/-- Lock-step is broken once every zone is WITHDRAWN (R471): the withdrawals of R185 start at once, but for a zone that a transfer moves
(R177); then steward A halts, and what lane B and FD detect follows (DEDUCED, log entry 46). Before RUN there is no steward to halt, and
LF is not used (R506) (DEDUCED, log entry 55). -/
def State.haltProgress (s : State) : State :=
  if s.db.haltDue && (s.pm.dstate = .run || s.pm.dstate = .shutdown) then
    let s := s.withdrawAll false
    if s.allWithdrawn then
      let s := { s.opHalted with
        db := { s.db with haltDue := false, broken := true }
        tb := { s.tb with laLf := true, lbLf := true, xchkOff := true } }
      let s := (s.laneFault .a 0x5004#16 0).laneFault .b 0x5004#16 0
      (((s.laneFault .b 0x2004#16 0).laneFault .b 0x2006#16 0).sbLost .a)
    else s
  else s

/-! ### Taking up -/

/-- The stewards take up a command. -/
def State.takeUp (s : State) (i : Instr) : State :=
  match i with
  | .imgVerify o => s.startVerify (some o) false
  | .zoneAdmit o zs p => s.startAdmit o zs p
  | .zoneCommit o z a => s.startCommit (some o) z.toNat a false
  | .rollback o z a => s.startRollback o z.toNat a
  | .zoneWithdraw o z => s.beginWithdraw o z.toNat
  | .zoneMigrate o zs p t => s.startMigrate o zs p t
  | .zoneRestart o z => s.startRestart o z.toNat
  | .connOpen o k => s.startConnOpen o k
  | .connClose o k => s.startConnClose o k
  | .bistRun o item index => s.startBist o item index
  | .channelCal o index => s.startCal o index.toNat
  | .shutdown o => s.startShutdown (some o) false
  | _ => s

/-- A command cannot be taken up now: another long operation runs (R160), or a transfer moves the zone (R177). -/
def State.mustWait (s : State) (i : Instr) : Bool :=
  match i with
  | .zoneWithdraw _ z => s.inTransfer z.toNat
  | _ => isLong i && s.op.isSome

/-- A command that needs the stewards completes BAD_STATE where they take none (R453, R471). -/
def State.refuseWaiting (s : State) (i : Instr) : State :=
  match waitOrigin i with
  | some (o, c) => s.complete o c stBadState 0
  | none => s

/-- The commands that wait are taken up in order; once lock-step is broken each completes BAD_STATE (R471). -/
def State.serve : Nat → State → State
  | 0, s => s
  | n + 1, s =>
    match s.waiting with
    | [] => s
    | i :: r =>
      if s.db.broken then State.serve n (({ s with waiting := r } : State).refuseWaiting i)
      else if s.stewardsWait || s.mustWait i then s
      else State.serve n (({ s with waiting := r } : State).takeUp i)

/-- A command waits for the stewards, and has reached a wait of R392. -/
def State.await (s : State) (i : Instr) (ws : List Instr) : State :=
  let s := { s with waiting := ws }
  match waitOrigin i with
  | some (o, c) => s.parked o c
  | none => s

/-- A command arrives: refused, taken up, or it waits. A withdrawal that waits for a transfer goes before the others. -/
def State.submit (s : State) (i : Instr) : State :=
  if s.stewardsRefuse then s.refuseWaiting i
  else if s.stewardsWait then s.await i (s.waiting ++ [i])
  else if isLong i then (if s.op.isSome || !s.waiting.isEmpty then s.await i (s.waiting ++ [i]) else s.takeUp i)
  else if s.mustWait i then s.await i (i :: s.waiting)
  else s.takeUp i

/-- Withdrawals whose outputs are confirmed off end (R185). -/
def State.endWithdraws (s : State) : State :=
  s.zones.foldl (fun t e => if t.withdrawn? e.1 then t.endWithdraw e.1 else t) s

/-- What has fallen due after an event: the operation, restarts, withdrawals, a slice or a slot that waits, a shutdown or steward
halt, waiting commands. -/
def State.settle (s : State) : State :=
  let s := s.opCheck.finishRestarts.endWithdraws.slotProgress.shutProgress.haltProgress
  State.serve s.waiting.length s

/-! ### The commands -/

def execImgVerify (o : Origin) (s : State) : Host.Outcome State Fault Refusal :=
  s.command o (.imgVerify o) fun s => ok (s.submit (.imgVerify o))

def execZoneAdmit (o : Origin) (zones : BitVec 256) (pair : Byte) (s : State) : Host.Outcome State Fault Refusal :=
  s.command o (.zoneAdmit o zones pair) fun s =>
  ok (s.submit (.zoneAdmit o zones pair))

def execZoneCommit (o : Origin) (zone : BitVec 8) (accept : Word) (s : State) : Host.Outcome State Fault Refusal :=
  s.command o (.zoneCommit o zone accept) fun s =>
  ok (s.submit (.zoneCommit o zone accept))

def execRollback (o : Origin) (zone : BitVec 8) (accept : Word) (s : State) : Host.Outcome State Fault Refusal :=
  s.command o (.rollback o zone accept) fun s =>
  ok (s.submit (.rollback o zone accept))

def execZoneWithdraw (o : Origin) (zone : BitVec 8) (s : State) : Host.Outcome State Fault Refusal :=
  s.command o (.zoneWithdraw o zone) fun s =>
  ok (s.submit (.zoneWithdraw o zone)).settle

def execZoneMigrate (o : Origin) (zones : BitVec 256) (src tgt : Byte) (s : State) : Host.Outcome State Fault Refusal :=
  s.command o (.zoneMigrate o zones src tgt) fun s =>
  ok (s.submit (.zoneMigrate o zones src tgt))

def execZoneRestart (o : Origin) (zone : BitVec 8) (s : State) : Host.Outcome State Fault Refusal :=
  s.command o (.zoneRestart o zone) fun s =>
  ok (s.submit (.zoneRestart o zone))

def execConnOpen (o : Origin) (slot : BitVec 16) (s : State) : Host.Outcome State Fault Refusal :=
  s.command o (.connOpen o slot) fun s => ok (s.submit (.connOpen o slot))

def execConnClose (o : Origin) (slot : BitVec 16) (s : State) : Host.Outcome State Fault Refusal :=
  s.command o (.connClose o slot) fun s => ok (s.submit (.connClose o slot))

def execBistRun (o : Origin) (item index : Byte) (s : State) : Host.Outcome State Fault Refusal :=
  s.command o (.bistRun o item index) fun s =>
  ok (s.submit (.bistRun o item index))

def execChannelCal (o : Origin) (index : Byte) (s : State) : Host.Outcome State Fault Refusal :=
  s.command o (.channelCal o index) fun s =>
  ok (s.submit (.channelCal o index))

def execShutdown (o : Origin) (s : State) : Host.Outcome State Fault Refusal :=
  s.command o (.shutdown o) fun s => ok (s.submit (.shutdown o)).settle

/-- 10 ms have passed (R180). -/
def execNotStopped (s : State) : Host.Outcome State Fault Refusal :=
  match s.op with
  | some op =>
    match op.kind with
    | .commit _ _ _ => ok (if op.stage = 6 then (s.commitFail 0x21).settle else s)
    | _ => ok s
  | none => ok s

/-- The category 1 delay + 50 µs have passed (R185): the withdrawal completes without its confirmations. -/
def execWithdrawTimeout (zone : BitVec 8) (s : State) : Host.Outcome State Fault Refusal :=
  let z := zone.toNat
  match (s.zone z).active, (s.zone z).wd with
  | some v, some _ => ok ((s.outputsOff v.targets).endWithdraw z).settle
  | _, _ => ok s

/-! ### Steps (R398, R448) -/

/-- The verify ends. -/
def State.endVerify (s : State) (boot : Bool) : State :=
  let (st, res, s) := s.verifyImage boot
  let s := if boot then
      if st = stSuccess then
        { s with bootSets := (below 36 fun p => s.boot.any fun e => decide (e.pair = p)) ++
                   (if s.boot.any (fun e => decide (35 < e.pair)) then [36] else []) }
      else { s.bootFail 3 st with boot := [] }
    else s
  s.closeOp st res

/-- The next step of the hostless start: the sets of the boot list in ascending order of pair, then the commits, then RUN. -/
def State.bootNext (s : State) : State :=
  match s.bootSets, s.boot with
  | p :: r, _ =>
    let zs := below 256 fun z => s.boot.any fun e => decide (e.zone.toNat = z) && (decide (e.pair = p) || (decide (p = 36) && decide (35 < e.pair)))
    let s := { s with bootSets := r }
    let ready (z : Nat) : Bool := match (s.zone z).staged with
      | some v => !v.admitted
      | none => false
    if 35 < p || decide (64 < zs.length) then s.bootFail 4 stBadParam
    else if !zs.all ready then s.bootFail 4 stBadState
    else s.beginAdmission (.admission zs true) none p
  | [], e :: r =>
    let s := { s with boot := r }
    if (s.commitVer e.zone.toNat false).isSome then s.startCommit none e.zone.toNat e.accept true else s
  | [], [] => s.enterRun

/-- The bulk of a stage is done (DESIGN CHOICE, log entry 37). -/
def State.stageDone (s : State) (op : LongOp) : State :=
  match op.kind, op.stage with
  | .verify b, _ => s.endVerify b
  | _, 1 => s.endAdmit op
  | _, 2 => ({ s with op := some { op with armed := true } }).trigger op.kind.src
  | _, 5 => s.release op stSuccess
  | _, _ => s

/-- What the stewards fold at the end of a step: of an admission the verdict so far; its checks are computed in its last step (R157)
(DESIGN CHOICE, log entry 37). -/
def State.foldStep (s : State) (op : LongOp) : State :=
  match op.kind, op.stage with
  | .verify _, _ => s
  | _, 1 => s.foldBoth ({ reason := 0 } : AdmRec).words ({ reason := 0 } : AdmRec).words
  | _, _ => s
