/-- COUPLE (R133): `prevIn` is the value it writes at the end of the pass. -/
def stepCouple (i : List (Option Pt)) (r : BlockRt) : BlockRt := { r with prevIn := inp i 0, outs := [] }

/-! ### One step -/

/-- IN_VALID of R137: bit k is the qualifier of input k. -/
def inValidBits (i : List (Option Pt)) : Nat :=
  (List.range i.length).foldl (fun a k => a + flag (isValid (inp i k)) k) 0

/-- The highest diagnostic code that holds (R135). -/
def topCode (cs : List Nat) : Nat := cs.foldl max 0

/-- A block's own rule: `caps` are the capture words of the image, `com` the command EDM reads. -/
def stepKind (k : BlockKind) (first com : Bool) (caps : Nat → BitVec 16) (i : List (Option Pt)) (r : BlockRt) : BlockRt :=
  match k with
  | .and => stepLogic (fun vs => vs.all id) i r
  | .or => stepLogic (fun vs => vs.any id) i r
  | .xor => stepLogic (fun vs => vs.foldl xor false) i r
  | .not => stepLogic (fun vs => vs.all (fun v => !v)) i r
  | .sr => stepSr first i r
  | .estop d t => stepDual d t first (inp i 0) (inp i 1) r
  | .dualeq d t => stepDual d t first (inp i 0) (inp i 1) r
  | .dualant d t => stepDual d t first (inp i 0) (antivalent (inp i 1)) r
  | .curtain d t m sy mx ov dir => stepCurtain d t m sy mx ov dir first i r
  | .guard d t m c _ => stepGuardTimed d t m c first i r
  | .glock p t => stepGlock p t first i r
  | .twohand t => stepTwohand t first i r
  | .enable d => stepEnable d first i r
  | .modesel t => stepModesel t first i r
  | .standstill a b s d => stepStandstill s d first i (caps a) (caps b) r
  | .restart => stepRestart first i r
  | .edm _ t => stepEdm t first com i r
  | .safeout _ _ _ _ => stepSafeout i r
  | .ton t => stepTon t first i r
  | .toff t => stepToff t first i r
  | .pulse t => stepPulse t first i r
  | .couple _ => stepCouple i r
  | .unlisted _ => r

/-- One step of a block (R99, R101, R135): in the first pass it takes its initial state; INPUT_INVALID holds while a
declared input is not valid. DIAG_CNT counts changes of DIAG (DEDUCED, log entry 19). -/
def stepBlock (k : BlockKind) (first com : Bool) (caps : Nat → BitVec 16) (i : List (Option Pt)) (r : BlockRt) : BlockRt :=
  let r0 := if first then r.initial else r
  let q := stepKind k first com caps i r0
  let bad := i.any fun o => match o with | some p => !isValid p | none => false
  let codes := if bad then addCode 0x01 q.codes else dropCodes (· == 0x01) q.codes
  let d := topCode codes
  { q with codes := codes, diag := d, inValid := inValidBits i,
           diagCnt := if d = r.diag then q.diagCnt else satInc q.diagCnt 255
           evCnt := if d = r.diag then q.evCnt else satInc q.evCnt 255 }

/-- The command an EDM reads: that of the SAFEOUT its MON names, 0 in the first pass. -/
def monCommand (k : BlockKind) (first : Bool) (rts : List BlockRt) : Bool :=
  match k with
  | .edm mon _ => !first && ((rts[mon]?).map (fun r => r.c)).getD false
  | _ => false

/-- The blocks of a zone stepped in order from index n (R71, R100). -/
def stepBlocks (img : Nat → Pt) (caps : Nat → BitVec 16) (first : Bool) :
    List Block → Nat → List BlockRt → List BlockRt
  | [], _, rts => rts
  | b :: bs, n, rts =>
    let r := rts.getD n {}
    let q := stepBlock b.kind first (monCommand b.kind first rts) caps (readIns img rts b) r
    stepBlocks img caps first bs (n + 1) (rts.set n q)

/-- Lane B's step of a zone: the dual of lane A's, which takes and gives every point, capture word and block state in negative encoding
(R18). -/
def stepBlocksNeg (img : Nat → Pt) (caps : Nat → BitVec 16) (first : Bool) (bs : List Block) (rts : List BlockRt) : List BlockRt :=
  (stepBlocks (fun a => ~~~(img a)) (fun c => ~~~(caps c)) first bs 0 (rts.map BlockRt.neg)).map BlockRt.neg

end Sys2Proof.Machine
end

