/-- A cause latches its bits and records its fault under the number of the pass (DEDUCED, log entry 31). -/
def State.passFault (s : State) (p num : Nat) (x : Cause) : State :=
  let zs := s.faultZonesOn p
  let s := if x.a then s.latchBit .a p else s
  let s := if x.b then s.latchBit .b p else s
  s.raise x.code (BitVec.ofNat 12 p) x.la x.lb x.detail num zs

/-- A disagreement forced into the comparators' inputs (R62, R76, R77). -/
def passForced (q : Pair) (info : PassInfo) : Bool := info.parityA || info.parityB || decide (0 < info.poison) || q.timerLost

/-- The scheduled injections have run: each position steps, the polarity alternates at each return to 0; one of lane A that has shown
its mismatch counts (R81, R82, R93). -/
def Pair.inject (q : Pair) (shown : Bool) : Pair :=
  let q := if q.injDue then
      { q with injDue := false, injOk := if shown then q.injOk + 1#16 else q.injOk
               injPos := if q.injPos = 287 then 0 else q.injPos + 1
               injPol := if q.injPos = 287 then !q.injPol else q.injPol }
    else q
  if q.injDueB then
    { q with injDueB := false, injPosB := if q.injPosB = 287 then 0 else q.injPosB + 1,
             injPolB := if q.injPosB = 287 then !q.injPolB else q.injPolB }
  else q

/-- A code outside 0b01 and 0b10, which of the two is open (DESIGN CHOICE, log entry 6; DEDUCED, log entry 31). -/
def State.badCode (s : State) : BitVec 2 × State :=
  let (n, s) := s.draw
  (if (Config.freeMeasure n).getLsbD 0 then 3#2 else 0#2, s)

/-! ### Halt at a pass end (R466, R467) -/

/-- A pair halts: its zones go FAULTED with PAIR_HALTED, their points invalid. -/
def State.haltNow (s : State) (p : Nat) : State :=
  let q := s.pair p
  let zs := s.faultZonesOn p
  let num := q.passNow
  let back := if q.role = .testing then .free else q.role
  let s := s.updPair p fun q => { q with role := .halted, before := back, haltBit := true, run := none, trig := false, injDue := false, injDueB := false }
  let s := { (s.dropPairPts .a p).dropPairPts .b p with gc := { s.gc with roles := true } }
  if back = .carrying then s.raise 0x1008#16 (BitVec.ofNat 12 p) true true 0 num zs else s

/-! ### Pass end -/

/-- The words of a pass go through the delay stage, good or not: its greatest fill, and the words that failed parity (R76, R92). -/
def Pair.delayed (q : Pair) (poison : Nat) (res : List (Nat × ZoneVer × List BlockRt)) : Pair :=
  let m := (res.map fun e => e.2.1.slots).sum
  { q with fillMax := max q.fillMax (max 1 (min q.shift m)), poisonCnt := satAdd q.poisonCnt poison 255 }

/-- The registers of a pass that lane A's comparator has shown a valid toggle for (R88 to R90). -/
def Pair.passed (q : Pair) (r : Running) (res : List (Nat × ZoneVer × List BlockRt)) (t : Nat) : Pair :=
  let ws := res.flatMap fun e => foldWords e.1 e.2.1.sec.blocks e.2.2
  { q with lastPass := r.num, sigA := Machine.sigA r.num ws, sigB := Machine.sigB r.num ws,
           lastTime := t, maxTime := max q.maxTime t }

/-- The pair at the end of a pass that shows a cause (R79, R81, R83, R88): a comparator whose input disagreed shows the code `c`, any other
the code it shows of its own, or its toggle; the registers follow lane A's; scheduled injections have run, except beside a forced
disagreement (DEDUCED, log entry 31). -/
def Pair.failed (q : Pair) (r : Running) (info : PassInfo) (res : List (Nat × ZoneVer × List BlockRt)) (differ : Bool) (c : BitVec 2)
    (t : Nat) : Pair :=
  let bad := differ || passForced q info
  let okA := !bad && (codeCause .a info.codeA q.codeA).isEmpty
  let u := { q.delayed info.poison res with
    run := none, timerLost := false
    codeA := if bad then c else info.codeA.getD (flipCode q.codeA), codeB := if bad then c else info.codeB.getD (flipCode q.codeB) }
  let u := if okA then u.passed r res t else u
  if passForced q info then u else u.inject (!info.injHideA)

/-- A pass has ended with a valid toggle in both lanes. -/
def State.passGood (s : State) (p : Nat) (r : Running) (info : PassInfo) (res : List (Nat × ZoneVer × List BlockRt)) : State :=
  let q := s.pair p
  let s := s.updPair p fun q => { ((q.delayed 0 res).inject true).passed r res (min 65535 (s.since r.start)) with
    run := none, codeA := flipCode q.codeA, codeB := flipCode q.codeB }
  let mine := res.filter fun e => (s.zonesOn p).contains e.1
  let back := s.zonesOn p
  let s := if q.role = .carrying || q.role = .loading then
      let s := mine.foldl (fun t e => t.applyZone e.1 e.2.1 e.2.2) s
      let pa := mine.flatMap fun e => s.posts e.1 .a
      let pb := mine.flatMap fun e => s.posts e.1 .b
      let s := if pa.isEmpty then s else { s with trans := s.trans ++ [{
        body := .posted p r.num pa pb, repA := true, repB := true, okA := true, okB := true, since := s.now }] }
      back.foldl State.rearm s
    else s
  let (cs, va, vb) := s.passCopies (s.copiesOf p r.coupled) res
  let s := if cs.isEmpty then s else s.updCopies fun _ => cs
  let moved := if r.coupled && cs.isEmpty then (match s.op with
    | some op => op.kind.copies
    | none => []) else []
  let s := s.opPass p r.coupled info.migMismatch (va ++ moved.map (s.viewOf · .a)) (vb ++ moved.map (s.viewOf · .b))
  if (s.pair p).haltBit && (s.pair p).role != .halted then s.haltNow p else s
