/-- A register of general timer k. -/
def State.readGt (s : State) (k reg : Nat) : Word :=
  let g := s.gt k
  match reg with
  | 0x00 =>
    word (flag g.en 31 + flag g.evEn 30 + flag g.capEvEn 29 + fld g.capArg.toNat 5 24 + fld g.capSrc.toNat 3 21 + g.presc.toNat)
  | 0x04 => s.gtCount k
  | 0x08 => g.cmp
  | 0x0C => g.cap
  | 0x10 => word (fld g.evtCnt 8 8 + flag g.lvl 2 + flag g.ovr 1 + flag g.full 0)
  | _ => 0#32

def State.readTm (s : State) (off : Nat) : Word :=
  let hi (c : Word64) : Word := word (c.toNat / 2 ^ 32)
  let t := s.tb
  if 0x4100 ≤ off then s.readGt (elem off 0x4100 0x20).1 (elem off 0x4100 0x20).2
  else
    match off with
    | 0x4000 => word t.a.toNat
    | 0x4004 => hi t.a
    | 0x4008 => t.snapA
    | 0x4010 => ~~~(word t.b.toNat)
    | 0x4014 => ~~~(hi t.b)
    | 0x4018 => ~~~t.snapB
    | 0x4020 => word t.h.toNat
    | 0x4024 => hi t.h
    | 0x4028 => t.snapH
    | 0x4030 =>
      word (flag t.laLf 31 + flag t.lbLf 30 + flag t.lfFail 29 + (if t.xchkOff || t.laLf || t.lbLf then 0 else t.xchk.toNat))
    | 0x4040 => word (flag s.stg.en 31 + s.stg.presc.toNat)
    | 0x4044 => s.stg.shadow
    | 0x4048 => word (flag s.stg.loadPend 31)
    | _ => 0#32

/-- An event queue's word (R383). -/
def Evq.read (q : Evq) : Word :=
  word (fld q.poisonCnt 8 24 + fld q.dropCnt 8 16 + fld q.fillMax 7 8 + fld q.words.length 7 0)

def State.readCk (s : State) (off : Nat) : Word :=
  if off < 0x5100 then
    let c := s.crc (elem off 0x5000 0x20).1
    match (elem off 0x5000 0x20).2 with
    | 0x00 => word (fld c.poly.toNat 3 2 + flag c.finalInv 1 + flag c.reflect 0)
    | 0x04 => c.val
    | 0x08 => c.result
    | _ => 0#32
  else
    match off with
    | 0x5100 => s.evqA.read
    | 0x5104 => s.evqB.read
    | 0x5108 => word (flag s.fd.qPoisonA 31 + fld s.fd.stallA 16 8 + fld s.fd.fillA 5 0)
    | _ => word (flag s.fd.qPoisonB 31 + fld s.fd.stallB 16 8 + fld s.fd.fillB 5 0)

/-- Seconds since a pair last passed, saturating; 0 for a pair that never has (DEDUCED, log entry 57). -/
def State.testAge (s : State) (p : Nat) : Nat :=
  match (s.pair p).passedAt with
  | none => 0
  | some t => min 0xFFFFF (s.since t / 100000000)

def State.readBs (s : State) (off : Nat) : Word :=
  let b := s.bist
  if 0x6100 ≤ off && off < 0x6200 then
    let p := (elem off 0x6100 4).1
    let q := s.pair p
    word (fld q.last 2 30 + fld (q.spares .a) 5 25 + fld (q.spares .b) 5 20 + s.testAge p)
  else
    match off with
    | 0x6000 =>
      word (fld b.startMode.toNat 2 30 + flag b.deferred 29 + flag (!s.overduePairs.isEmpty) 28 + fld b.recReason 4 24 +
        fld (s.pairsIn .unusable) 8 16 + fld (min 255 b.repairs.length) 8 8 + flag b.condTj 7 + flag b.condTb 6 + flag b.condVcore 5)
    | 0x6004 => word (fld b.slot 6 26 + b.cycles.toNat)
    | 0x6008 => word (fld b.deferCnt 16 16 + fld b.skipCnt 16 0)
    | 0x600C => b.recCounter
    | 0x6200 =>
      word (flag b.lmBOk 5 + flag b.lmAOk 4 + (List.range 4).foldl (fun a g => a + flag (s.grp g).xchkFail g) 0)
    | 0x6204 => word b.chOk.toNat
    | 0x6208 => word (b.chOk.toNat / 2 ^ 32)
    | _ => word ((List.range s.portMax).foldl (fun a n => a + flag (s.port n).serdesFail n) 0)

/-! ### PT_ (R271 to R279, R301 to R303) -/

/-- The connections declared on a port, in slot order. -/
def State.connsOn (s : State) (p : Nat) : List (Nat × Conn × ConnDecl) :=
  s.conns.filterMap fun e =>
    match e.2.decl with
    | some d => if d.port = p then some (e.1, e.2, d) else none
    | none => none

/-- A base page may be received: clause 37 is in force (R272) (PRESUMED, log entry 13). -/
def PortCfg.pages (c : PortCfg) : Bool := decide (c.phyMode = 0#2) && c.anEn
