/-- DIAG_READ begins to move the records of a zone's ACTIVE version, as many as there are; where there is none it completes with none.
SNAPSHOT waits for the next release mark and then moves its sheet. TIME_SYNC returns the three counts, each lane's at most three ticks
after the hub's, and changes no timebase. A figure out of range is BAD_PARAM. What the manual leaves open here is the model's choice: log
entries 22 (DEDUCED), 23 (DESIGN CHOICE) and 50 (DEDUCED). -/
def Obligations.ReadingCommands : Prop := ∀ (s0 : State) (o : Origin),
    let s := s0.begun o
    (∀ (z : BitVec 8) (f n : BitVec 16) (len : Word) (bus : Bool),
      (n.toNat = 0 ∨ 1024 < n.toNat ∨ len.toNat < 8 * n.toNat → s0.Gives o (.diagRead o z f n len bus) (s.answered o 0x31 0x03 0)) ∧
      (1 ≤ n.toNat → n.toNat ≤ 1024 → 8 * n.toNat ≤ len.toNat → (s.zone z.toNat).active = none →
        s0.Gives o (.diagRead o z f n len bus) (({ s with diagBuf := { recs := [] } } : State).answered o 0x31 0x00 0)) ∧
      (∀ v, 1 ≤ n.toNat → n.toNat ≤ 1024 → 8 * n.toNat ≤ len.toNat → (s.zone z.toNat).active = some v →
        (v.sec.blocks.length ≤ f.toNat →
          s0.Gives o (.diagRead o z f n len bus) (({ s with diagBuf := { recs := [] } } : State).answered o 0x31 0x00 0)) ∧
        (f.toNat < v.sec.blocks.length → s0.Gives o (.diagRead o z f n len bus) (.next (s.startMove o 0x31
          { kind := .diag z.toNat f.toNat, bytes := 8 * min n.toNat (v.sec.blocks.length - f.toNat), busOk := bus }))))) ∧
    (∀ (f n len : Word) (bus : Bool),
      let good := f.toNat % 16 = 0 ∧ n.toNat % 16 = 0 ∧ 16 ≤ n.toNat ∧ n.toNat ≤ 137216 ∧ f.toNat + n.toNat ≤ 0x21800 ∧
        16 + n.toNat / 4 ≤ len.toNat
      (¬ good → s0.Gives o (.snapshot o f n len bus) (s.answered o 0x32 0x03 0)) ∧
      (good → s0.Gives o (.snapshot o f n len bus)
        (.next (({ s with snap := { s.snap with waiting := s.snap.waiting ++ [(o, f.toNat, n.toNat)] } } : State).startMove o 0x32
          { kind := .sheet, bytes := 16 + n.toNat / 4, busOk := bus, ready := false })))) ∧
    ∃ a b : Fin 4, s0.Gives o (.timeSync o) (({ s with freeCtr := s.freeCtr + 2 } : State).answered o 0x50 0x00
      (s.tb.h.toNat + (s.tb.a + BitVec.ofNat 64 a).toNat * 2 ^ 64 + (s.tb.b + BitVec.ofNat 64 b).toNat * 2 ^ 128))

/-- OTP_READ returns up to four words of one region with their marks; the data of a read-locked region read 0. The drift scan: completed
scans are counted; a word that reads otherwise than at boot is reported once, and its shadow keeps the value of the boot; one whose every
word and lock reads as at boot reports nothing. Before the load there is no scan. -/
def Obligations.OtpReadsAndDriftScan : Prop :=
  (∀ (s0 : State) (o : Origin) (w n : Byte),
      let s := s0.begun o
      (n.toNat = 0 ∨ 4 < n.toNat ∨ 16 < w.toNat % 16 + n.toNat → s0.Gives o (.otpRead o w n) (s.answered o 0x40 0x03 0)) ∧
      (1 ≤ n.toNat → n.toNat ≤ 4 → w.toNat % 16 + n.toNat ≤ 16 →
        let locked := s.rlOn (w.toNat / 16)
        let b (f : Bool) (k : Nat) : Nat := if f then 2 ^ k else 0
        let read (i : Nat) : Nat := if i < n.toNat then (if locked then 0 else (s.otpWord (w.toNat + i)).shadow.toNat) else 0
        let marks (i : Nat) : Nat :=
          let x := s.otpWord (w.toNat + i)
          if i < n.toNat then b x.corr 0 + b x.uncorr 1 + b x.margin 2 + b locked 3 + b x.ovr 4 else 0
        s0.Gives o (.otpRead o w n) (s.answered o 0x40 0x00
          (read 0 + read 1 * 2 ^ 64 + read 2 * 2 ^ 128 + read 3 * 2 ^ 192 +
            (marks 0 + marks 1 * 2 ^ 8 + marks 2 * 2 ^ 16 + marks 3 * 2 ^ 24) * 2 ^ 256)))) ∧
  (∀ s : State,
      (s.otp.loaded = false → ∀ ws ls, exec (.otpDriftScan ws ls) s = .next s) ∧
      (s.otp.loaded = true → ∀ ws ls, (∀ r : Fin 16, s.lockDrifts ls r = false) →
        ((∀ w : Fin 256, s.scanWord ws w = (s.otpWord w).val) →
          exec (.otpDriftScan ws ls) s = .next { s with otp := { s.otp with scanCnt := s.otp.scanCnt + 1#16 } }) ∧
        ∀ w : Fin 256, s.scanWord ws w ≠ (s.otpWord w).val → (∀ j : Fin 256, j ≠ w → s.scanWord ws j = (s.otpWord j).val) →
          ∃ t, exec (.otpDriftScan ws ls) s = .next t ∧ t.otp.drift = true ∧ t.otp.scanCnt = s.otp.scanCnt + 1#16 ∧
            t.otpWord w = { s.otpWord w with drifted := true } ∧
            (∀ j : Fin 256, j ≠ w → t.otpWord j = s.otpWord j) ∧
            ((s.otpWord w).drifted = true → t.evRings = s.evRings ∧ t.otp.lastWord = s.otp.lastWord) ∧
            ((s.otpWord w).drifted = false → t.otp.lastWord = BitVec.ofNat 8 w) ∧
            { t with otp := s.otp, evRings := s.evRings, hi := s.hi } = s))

##########

Work to be completed -
Count each line above where the word "Instr" appears, and answer with nothing except that count.

Exercise result -
5